# Rafting permits for sale



## Teri_at_BLM

*Clarification*

Permits cannot be sold! There is no monetary value for permits.

If a business is sold or part of a business is sold, then the permit can be transferred, at the BLM officer's discretion. There must be a legitimate signed bill of sale (a working business, not 2 paddles and a life jacket). Transfers depend on the history of the permit, so even if the permittee is permitted for Gore Canyon, if they have not run that section recently, the new permittee may NOT receive access to that river section.

Below State Bridge, the number of use days may be limited to the number of days currently shown in the permittee's history until after the Resource Management Plan is finished in 2012. This will be at the discretion of the Colorado River Valley office.

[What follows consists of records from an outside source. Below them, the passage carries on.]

-- ==== Sys2Proof/Laws/KeptLinks.lean ====
section
/-! SUPPORT. What the operations of Machine/Links.lean on State keep. -/

namespace Sys2Proof.Laws
open Sys2Proof.Machine

theorem kept_linkFault {b s : State} (x1 x2 x3 : _) (h : Kept b s) : Kept b (linkFault x1 x2 x3 s) := by
  unfold linkFault
  repeat' first
    | with_reducible assumption
    | intro _
    | with_reducible apply kept_ite
    | dsimp only
    | with_reducible apply kept_raiseFault
    | with_reducible apply kept_foldl
    | with_reducible apply kept_foldl_snd
    | with_reducible apply kept_foldl_fst
    | with_reducible apply KeptBy.emit
    | with_reducible apply KeptBy.draw
    | with_reducible apply KeptBy.setDie
    | with_reducible apply KeptBy.setFn
    | with_reducible apply KeptBy.setLoad
    | with_reducible apply KeptBy.setDest
    | with_reducible apply KeptBy.newDies
    | with_reducible apply KeptBy.newFns
    | with_reducible apply KeptBy.newLoads
    | with_reducible apply KeptBy.newDests
    | with_reducible apply KeptBy.resetDests
    | split

theorem kept_swapItem {b s : State} (x1 x2 : _) (h : Kept b s) : Kept b (swapItem x1 x2 s) := by
  unfold swapItem
  repeat' first
    | with_reducible assumption
    | intro _
    | with_reducible apply kept_ite
    | dsimp only
    | with_reducible apply kept_foldl
    | with_reducible apply kept_foldl_snd
    | with_reducible apply kept_foldl_fst
    | with_reducible apply KeptBy.emit
    | with_reducible apply KeptBy.draw
    | with_reducible apply KeptBy.setDie
    | with_reducible apply KeptBy.setFn
    | with_reducible apply KeptBy.setLoad
    | with_reducible apply KeptBy.setDest
    | with_reducible apply KeptBy.newDies
    | with_reducible apply KeptBy.newFns
    | with_reducible apply KeptBy.newLoads
    | with_reducible apply KeptBy.newDests
    | with_reducible apply KeptBy.resetDests
    | split

theorem kept_awaitRow {b s : State} (x1 x2 x3 : _) (h : Kept b s) : Kept b (awaitRow x1 x2 x3 s) := by
  unfold awaitRow
  repeat' first
    | with_reducible assumption
    | intro _
    | with_reducible apply kept_ite
    | dsimp only
    | with_reducible apply kept_itemLanded
    | with_reducible apply kept_swapItem
    | with_reducible apply kept_foldl
    | with_reducible apply kept_foldl_snd
    | with_reducible apply kept_foldl_fst
    | with_reducible apply KeptBy.emit
    | with_reducible apply KeptBy.draw
    | with_reducible apply KeptBy.setDie
    | with_reducible apply KeptBy.setFn
    | with_reducible apply KeptBy.setLoad
    | with_reducible apply KeptBy.setDest
    | with_reducible apply KeptBy.newDies
    | with_reducible apply KeptBy.newFns
    | with_reducible apply KeptBy.newLoads
    | with_reducible apply KeptBy.newDests
    | with_reducible apply KeptBy.resetDests
    | split

theorem kept_releaseFrame {b s : State} (x1 x2 x3 : _) (h : Kept b s) : Kept b (releaseFrame x1 x2 x3 s) := by
  unfold releaseFrame
  repeat' first
    | with_reducible assumption
    | intro _
    | with_reducible apply kept_ite
    | dsimp only
    | with_reducible apply kept_raiseFault
    | with_reducible apply kept_netSend
    | with_reducible apply kept_awaitRow
    | with_reducible apply kept_foldl
    | with_reducible apply kept_foldl_snd
    | with_reducible apply kept_foldl_fst
    | with_reducible apply KeptBy.emit
    | with_reducible apply KeptBy.draw
    | with_reducible apply KeptBy.setDie
    | with_reducible apply KeptBy.setFn
    | with_reducible apply KeptBy.setLoad
    | with_reducible apply KeptBy.setDest
    | with_reducible apply KeptBy.newDies
    | with_reducible apply KeptBy.newFns
    | with_reducible apply KeptBy.newLoads
    | with_reducible apply KeptBy.newDests
    | with_reducible apply KeptBy.resetDests
    | split

theorem kept_releaseDue {b s : State} (x1 : _) (h : Kept b s) : Kept b (releaseDue s x1) := by
  unfold releaseDue
  repeat' first
    | with_reducible assumption
    | intro _
    | with_reducible apply kept_ite
    | dsimp only
    | with_reducible apply kept_linkSet
    | with_reducible apply kept_releaseFrame
    | with_reducible apply kept_foldl
    | with_reducible apply kept_foldl_snd
    | with_reducible apply kept_foldl_fst
    | with_reducible apply KeptBy.emit
    | with_reducible apply KeptBy.draw
    | with_reducible apply KeptBy.setDie
    | with_reducible apply KeptBy.setFn
    | with_reducible apply KeptBy.setLoad
    | with_reducible apply KeptBy.setDest
    | with_reducible apply KeptBy.newDies
    | with_reducible apply KeptBy.newFns
    | with_reducible apply KeptBy.newLoads
    | with_reducible apply KeptBy.newDests
    | with_reducible apply KeptBy.resetDests
    | split

theorem kept_releaseAll {b s : State} (h : Kept b s) : Kept b (releaseAll s) := by
  unfold releaseAll
  repeat' first
    | with_reducible assumption
    | intro _
    | with_reducible apply kept_ite
    | dsimp only
    | with_reducible apply kept_releaseDue
    | with_reducible apply kept_foldl
    | with_reducible apply kept_foldl_snd
    | with_reducible apply kept_foldl_fst
    | with_reducible apply KeptBy.emit
    | with_reducible apply KeptBy.draw
    | with_reducible apply KeptBy.setDie
    | with_reducible apply KeptBy.setFn
    | with_reducible apply KeptBy.setLoad
    | with_reducible apply KeptBy.setDest
    | with_reducible apply KeptBy.newDies
    | with_reducible apply KeptBy.newFns
    | with_reducible apply KeptBy.newLoads
    | with_reducible apply KeptBy.newDests
    | with_reducible apply KeptBy.resetDests
    | split

theorem kept_giveWay {b s : State} (x1 x2 : _) (h : Kept b s) : Kept b (giveWay x1 x2 s) := by
  unfold giveWay
  repeat' first
    | with_reducible assumption
    | intro _
    | with_reducible apply kept_ite
    | dsimp only
    | with_reducible apply kept_linkSet
    | with_reducible apply kept_foldl
    | with_reducible apply kept_foldl_snd
    | with_reducible apply kept_foldl_fst
    | with_reducible apply KeptBy.emit
    | with_reducible apply KeptBy.draw
    | with_reducible apply KeptBy.setDie
    | with_reducible apply KeptBy.setFn
    | with_reducible apply KeptBy.setLoad
    | with_reducible apply KeptBy.setDest
    | with_reducible apply KeptBy.newDies
    | with_reducible apply KeptBy.newFns
    | with_reducible apply KeptBy.newLoads
    | with_reducible apply KeptBy.newDests
    | with_reducible apply KeptBy.resetDests
    | split
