theorem kept_endStopped {b s : State} (h : Kept b s) : Kept b (endStopped s) := by
  unfold endStopped
  repeat' first
    | with_reducible assumption
    | intro _
    | with_reducible apply kept_ite
    | dsimp only
    | with_reducible apply kept_objSet
    | with_reducible apply kept_clearTrees
    | with_reducible apply kept_discardLoads
    | with_reducible apply kept_leaveJob
    | with_reducible apply kept_foldl
    | with_reducible apply kept_foldl_snd
    | with_reducible apply kept_foldl_fst
    | with_reducible apply KeptBy.emit
    | with_reducible apply KeptBy.draw
    | with_reducible apply KeptBy.setDie
    | with_reducible apply KeptBy.setFn
    | with_reducible apply KeptBy.setLoad
    | with_reducible apply KeptBy.setDest
    | with_reducible apply KeptBy.newDies
    | with_reducible apply KeptBy.newFns
    | with_reducible apply KeptBy.newLoads
    | with_reducible apply KeptBy.newDests
    | with_reducible apply KeptBy.resetDests
    | split

theorem kept_reachStopped {b s : State} (h : Kept b s) : Kept b (reachStopped s) := by
  unfold reachStopped
  repeat' first
    | with_reducible assumption
    | intro _
    | with_reducible apply kept_ite
    | dsimp only
    | with_reducible apply kept_raiseVector
    | with_reducible apply kept_objSet
    | with_reducible apply kept_endStopped
    | with_reducible apply kept_foldl
    | with_reducible apply kept_foldl_snd
    | with_reducible apply kept_foldl_fst
    | with_reducible apply KeptBy.emit
    | with_reducible apply KeptBy.draw
    | with_reducible apply KeptBy.setDie
    | with_reducible apply KeptBy.setFn
    | with_reducible apply KeptBy.setLoad
    | with_reducible apply KeptBy.setDest
    | with_reducible apply KeptBy.newDies
    | with_reducible apply KeptBy.newFns
    | with_reducible apply KeptBy.newLoads
    | with_reducible apply KeptBy.newDests
    | with_reducible apply KeptBy.resetDests
    | split

theorem kept_finishStop {b s : State} (h : Kept b s) : Kept b (finishStop s) := by
  unfold finishStop
  repeat' first
    | with_reducible assumption
    | intro _
    | with_reducible apply kept_ite
    | dsimp only
    | with_reducible apply kept_objSet
    | with_reducible apply kept_reachStopped
    | with_reducible apply kept_foldl
    | with_reducible apply kept_foldl_snd
    | with_reducible apply kept_foldl_fst
    | with_reducible apply KeptBy.emit
    | with_reducible apply KeptBy.draw
    | with_reducible apply KeptBy.setDie
    | with_reducible apply KeptBy.setFn
    | with_reducible apply KeptBy.setLoad
    | with_reducible apply KeptBy.setDest
    | with_reducible apply KeptBy.newDies
    | with_reducible apply KeptBy.newFns
    | with_reducible apply KeptBy.newLoads
    | with_reducible apply KeptBy.newDests
    | with_reducible apply KeptBy.resetDests
    | split
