theorem keeps_execAlignmentTick (x1 : _) {s t : State} (e : execAlignmentTick x1 s = .next t) : Kept s t := by
  have h := Kept.refl s
  unfold execAlignmentTick at e
  obtain rfl := Host.Outcome.next.inj e
  repeat' first
    | with_reducible assumption
    | intro _
    | with_reducible apply kept_ite
    | dsimp only
    | with_reducible apply kept_failStep
    | with_reducible apply kept_markTile
    | with_reducible apply kept_afterAlignment
    | with_reducible apply kept_foldl
    | with_reducible apply kept_foldl_snd
    | with_reducible apply kept_foldl_fst
    | with_reducible apply KeptBy.emit
    | with_reducible apply KeptBy.draw
    | with_reducible apply KeptBy.setDie
    | with_reducible apply KeptBy.setFn
    | with_reducible apply KeptBy.setLoad
    | with_reducible apply KeptBy.setDest
    | with_reducible apply KeptBy.newDies
    | with_reducible apply KeptBy.newFns
    | with_reducible apply KeptBy.newLoads
    | with_reducible apply KeptBy.newDests
    | with_reducible apply KeptBy.resetDests
    | split

theorem keeps_execAdmissionScan {s t : State} (e : execAdmissionScan s = .next t) : Kept s t := by
  have h := Kept.refl s
  unfold execAdmissionScan at e
  obtain rfl := Host.Outcome.next.inj e
  repeat' first
    | with_reducible assumption
    | intro _
    | with_reducible apply kept_ite
    | dsimp only
    | with_reducible apply kept_scanRing
    | with_reducible apply kept_foldl
    | with_reducible apply kept_foldl_snd
    | with_reducible apply kept_foldl_fst
    | with_reducible apply KeptBy.emit
    | with_reducible apply KeptBy.draw
    | with_reducible apply KeptBy.setDie
    | with_reducible apply KeptBy.setFn
    | with_reducible apply KeptBy.setLoad
    | with_reducible apply KeptBy.setDest
    | with_reducible apply KeptBy.newDies
    | with_reducible apply KeptBy.newFns
    | with_reducible apply KeptBy.newLoads
    | with_reducible apply KeptBy.newDests
    | with_reducible apply KeptBy.resetDests
    | split

theorem keeps_execAdmissionLate {s t : State} (e : execAdmissionLate s = .next t) : Kept s t := by
  have h := Kept.refl s
  unfold execAdmissionLate at e
  obtain rfl := Host.Outcome.next.inj e
  repeat' first
    | with_reducible assumption
    | intro _
    | with_reducible apply kept_ite
    | dsimp only
    | with_reducible apply kept_bump
    | with_reducible apply kept_unitHold
    | with_reducible apply kept_foldl
    | with_reducible apply kept_foldl_snd
    | with_reducible apply kept_foldl_fst
    | with_reducible apply KeptBy.emit
    | with_reducible apply KeptBy.draw
    | with_reducible apply KeptBy.setDie
    | with_reducible apply KeptBy.setFn
    | with_reducible apply KeptBy.setLoad
    | with_reducible apply KeptBy.setDest
    | with_reducible apply KeptBy.newDies
    | with_reducible apply KeptBy.newFns
    | with_reducible apply KeptBy.newLoads
    | with_reducible apply KeptBy.newDests
    | with_reducible apply KeptBy.resetDests
    | split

I just want everyone to be informed. It may be best to call our office if you have questions or want to know the history of the permittee.


----------



## ducksrus

correction..rafting company for sale..includes permits for Gore/ pumphouse..


----------



## FFO

ducksrus said:


> Commercial rafting permits and part of business for sale
> permits are Colorado river: Gore Canyon : Pumphouse: State Bridge - Doterso
> contact:[email protected]


Hi Please call me at 970-390-9109


----------



## caverdan

I hate to say it butt........you're 10 1/2 years late for the sale. 😶.


----------